/-- Deltas whose update flag is 0 keep their value through the update (R113). -/
theorem lfDeltas_ok {w w' : Work} (h : lfDeltas w = .ok () w') :
    (∀ i : Fin 4, w'.hdr.lf.refDeltaUpdated[i] = false → w'.ctx.lfRefDelta[i] = w.ctx.lfRefDelta[i]) ∧
      ∀ i : Fin 2, w'.hdr.lf.modeDeltaUpdated[i] = false → w'.ctx.lfModeDelta[i] = w.ctx.lfModeDelta[i] := by
  unfold lfDeltas at h
  obtain ⟨⟨⟩, w1, h1, h2⟩ := bind_ok.mp h
  have a1 := forEach_ok (body := refDelta)
    (P := fun (i : Fin 4) v => v.hdr.lf.refDeltaUpdated[i] = false → v.ctx.lfRefDelta[i] = w.ctx.lfRefDelta[i])
    (Q := fun (i : Fin 4) v => v.ctx.lfRefDelta[i] = w.ctx.lfRefDelta[i])
    (fun i v v' hq hv => by
      obtain ⟨b, x, hl, hc⟩ := refDelta_ok hv
      rw [hl, hc]
      cases b with
      | false => intro _; exact hq
      | true => intro hf; simp at hf)
    (fun i j v v' hij hv hp => by
      obtain ⟨b, x, hl, hc⟩ := refDelta_ok hv
      rw [hl, hc]
      intro hf
      have hf' : v.hdr.lf.refDeltaUpdated[j] = false := by
        rw [show (v.hdr.lf.refDeltaUpdated.set i b)[j] = v.hdr.lf.refDeltaUpdated[j] by
          rw [vector_get_set, if_neg hij]] at hf
        exact hf
      have := hp hf'
      cases b with
      | false => exact this
      | true =>
        show (v.ctx.lfRefDelta.set i x)[j] = _
        rw [vector_get_set, if_neg hij]; exact this)
    (fun i j v v' hij hv hp => by
      obtain ⟨b, x, hl, hc⟩ := refDelta_ok hv
      rw [hc]
      cases b with
      | false => exact hp
      | true =>
        show (v.ctx.lfRefDelta.set i x)[j] = _
        rw [vector_get_set, if_neg hij]; exact hp)
    (is := [0, 1, 2, 3]) (by decide) (fun i _ => rfl) h1
  have m1 : w1.ctx.lfModeDelta = w.ctx.lfModeDelta :=
    (show Same (fun v => v.ctx.lfModeDelta) (forEach refDelta [0, 1, 2, 3]) from same_forEach (fun i => by
      unfold refDelta
      exact same_bind (same_receive (fun _ _ => rfl) _) fun _ => same_bind (same_setHdr fun _ => rfl) fun _ =>
        same_whenTrue (same_bind (same_receive (fun _ _ => rfl) _) fun _ => same_setCtx fun _ => rfl)) _).ok h1
  have r2 : (w'.ctx.lfRefDelta, w'.hdr.lf.refDeltaUpdated) = (w1.ctx.lfRefDelta, w1.hdr.lf.refDeltaUpdated) :=
    (show Same (fun v => (v.ctx.lfRefDelta, v.hdr.lf.refDeltaUpdated)) (forEach modeDelta [0, 1]) from
      same_forEach (fun i => by
        unfold modeDelta
        exact same_bind (same_receive (fun _ _ => rfl) _) fun _ => same_bind (same_setHdr fun _ => rfl) fun _ =>
          same_whenTrue (same_bind (same_receive (fun _ _ => rfl) _) fun _ => same_setCtx fun _ => rfl)) _).ok h2
  have a2 := forEach_ok (body := modeDelta)
    (P := fun (i : Fin 2) v => v.hdr.lf.modeDeltaUpdated[i] = false → v.ctx.lfModeDelta[i] = w.ctx.lfModeDelta[i])
    (Q := fun (i : Fin 2) v => v.ctx.lfModeDelta[i] = w.ctx.lfModeDelta[i])
    (fun i v v' hq hv => by
      obtain ⟨b, x, hl, hc⟩ := modeDelta_ok hv
      rw [hl, hc]
      cases b with
      | false => intro _; exact hq
      | true => intro hf; simp at hf)
    (fun i j v v' hij hv hp => by
      obtain ⟨b, x, hl, hc⟩ := modeDelta_ok hv
      rw [hl, hc]
      intro hf
      have hf' : v.hdr.lf.modeDeltaUpdated[j] = false := by
        rw [show (v.hdr.lf.modeDeltaUpdated.set i b)[j] = v.hdr.lf.modeDeltaUpdated[j] by
          rw [vector_get_set, if_neg hij]] at hf
        exact hf
      have := hp hf'
      cases b with
      | false => exact this
      | true =>
        show (v.ctx.lfModeDelta.set i x)[j] = _
        rw [vector_get_set, if_neg hij]; exact this)
    (fun i j v v' hij hv hp => by
      obtain ⟨b, x, hl, hc⟩ := modeDelta_ok hv
      rw [hc]
      cases b with
      | false => exact hp
      | true =>
        show (v.ctx.lfModeDelta.set i x)[j] = _
        rw [vector_get_set, if_neg hij]; exact hp)
    (is := [0, 1]) (by decide) (fun i _ => by rw [m1]) h2
  refine ⟨fun i hf => ?_, fun i => a2 i ((by decide : ∀ i : Fin 2, i ∈ [0, 1]) i)⟩
  have hr : w'.ctx.lfRefDelta = w1.ctx.lfRefDelta := congrArg Prod.fst r2
  have hu : w'.hdr.lf.refDeltaUpdated = w1.hdr.lf.refDeltaUpdated := congrArg Prod.snd r2
  rw [hr]
  rw [hu] at hf
  exact a1 i ((by decide : ∀ i : Fin 4, i ∈ [0, 1, 2, 3]) i) hf

theorem zero_refDeltaUpdated : ∀ i : Fin 4, Header.zero.lf.refDeltaUpdated[i] = false := by decide
theorem zero_modeDeltaUpdated : ∀ i : Fin 2, Header.zero.lf.modeDeltaUpdated[i] = false := by decide

/-- Step 8 of a header whose loop-filter fields were still 0: the header reports the deltas in force, and a delta whose
update flag is 0 kept its value (R112 to R114). -/
theorem loopFilterParams_ok {w w' : Work} (h : loopFilterParams w = .ok () w') (hz : w.hdr.lf = Header.zero.lf) :
    w'.hdr.lf.refDelta = w'.ctx.lfRefDelta ∧ w'.hdr.lf.modeDelta = w'.ctx.lfModeDelta ∧
      (∀ i : Fin 4, w'.hdr.lf.refDeltaUpdated[i] = false → w'.ctx.lfRefDelta[i] = w.ctx.lfRefDelta[i]) ∧
      (∀ i : Fin 2, w'.hdr.lf.modeDeltaUpdated[i] = false → w'.ctx.lfModeDelta[i] = w.ctx.lfModeDelta[i]) ∧
      (w'.hdr.lf.modeRefDeltaEnabled = false → w'.hdr.lf.modeRefDeltaUpdate = false) ∧
      (w'.hdr.lf.modeRefDeltaUpdate = false →
        (∀ i : Fin 4, w'.hdr.lf.refDeltaUpdated[i] = false) ∧ ∀ i : Fin 2, w'.hdr.lf.modeDeltaUpdated[i] = false) := by
  unfold loopFilterParams at h
  obtain ⟨l, w1, h1, h⟩ := bind_ok.mp h
  obtain ⟨_, _, rfl⟩ := f_ok h1
  obtain ⟨⟨⟩, w2, h2, h⟩ := bind_ok.mp h
  cases h2
  obtain ⟨sh, w3, h3, h⟩ := bind_ok.mp h
  obtain ⟨_, _, rfl⟩ := f_ok h3
  obtain ⟨⟨⟩, w4, h4, h⟩ := bind_ok.mp h
  cases h4
  obtain ⟨en, w5, h5, h⟩ := bind_ok.mp h
  obtain ⟨_, _, rfl⟩ := flag_ok h5
  obtain ⟨⟨⟩, w6, h6, h⟩ := bind_ok.mp h
  cases h6
  obtain ⟨⟨⟩, w7, h7, h⟩ := bind_ok.mp h
  cases h
  have hzu : ∀ i : Fin 4, w.hdr.lf.refDeltaUpdated[i] = false := fun i => by
    rw [hz]; exact zero_refDeltaUpdated i
  have hzm : ∀ i : Fin 2, w.hdr.lf.modeDeltaUpdated[i] = false := fun i => by
    rw [hz]; exact zero_modeDeltaUpdated i
  have hzr : w.hdr.lf.modeRefDeltaUpdate = false := by rw [hz]; rfl
  cases en with
  | false =>
    cases h7
    exact ⟨rfl, rfl, fun _ _ => rfl, fun _ _ => rfl, fun _ => hzr, fun _ => ⟨hzu, hzm⟩⟩
  | true =>
    simp only [whenTrue_true] at h7
    unfold lfUpdate at h7
    obtain ⟨u, w8, h8, h7⟩ := bind_ok.mp h7
    obtain ⟨_, _, rfl⟩ := flag_ok h8
    obtain ⟨⟨⟩, w9, h9, h7⟩ := bind_ok.mp h7
    cases h9
    cases u with
    | false =>
      cases h7
      exact ⟨rfl, rfl, fun _ _ => rfl, fun _ _ => rfl, fun _ => rfl, fun _ => ⟨hzu, hzm⟩⟩
    | true =>
      simp only [whenTrue_true] at h7
      obtain ⟨hrd, hmd⟩ := lfDeltas_ok h7
      have hf : (w7.hdr.lf.modeRefDeltaEnabled, w7.hdr.lf.modeRefDeltaUpdate) = (true, true) := by
        have hs : Same (fun v => (v.hdr.lf.modeRefDeltaEnabled, v.hdr.lf.modeRefDeltaUpdate)) lfDeltas := by
          unfold lfDeltas
          refine same_bind (same_forEach (fun i => ?_) _) fun _ => same_forEach (fun i => ?_) _
          · unfold refDelta
            exact same_bind (same_receive (fun _ _ => rfl) _) fun _ => same_bind (same_setHdr fun _ => rfl) fun _ =>
              same_whenTrue (same_bind (same_receive (fun _ _ => rfl) _) fun _ => same_setCtx fun _ => rfl)
          · unfold modeDelta
            exact same_bind (same_receive (fun _ _ => rfl) _) fun _ => same_bind (same_setHdr fun _ => rfl) fun _ =>
              same_whenTrue (same_bind (same_receive (fun _ _ => rfl) _) fun _ => same_setCtx fun _ => rfl)
        exact hs.ok h7
      have hf1 : w7.hdr.lf.modeRefDeltaEnabled = true := congrArg Prod.fst hf
      have hf2 : w7.hdr.lf.modeRefDeltaUpdate = true := congrArg Prod.snd hf
      refine ⟨rfl, rfl, hrd, hmd, fun he => ?_, fun he => ?_⟩
      · have he' : w7.hdr.lf.modeRefDeltaEnabled = false := he
        rw [hf1] at he'; cases he'
      · have he' : w7.hdr.lf.modeRefDeltaUpdate = false := he
        rw [hf2] at he'; cases he'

----

-- Required action --
Begin with the line that contains "rw [hf1] at he'; cases he'" and set down each line exactly until the records above end, including the final line.

-- Exercise output --
        rw [hf1] at he'; cases he'
      · have he' : w7.hdr.lf.modeRefDeltaUpdate = false := he
        rw [hf2] at he'; cases he'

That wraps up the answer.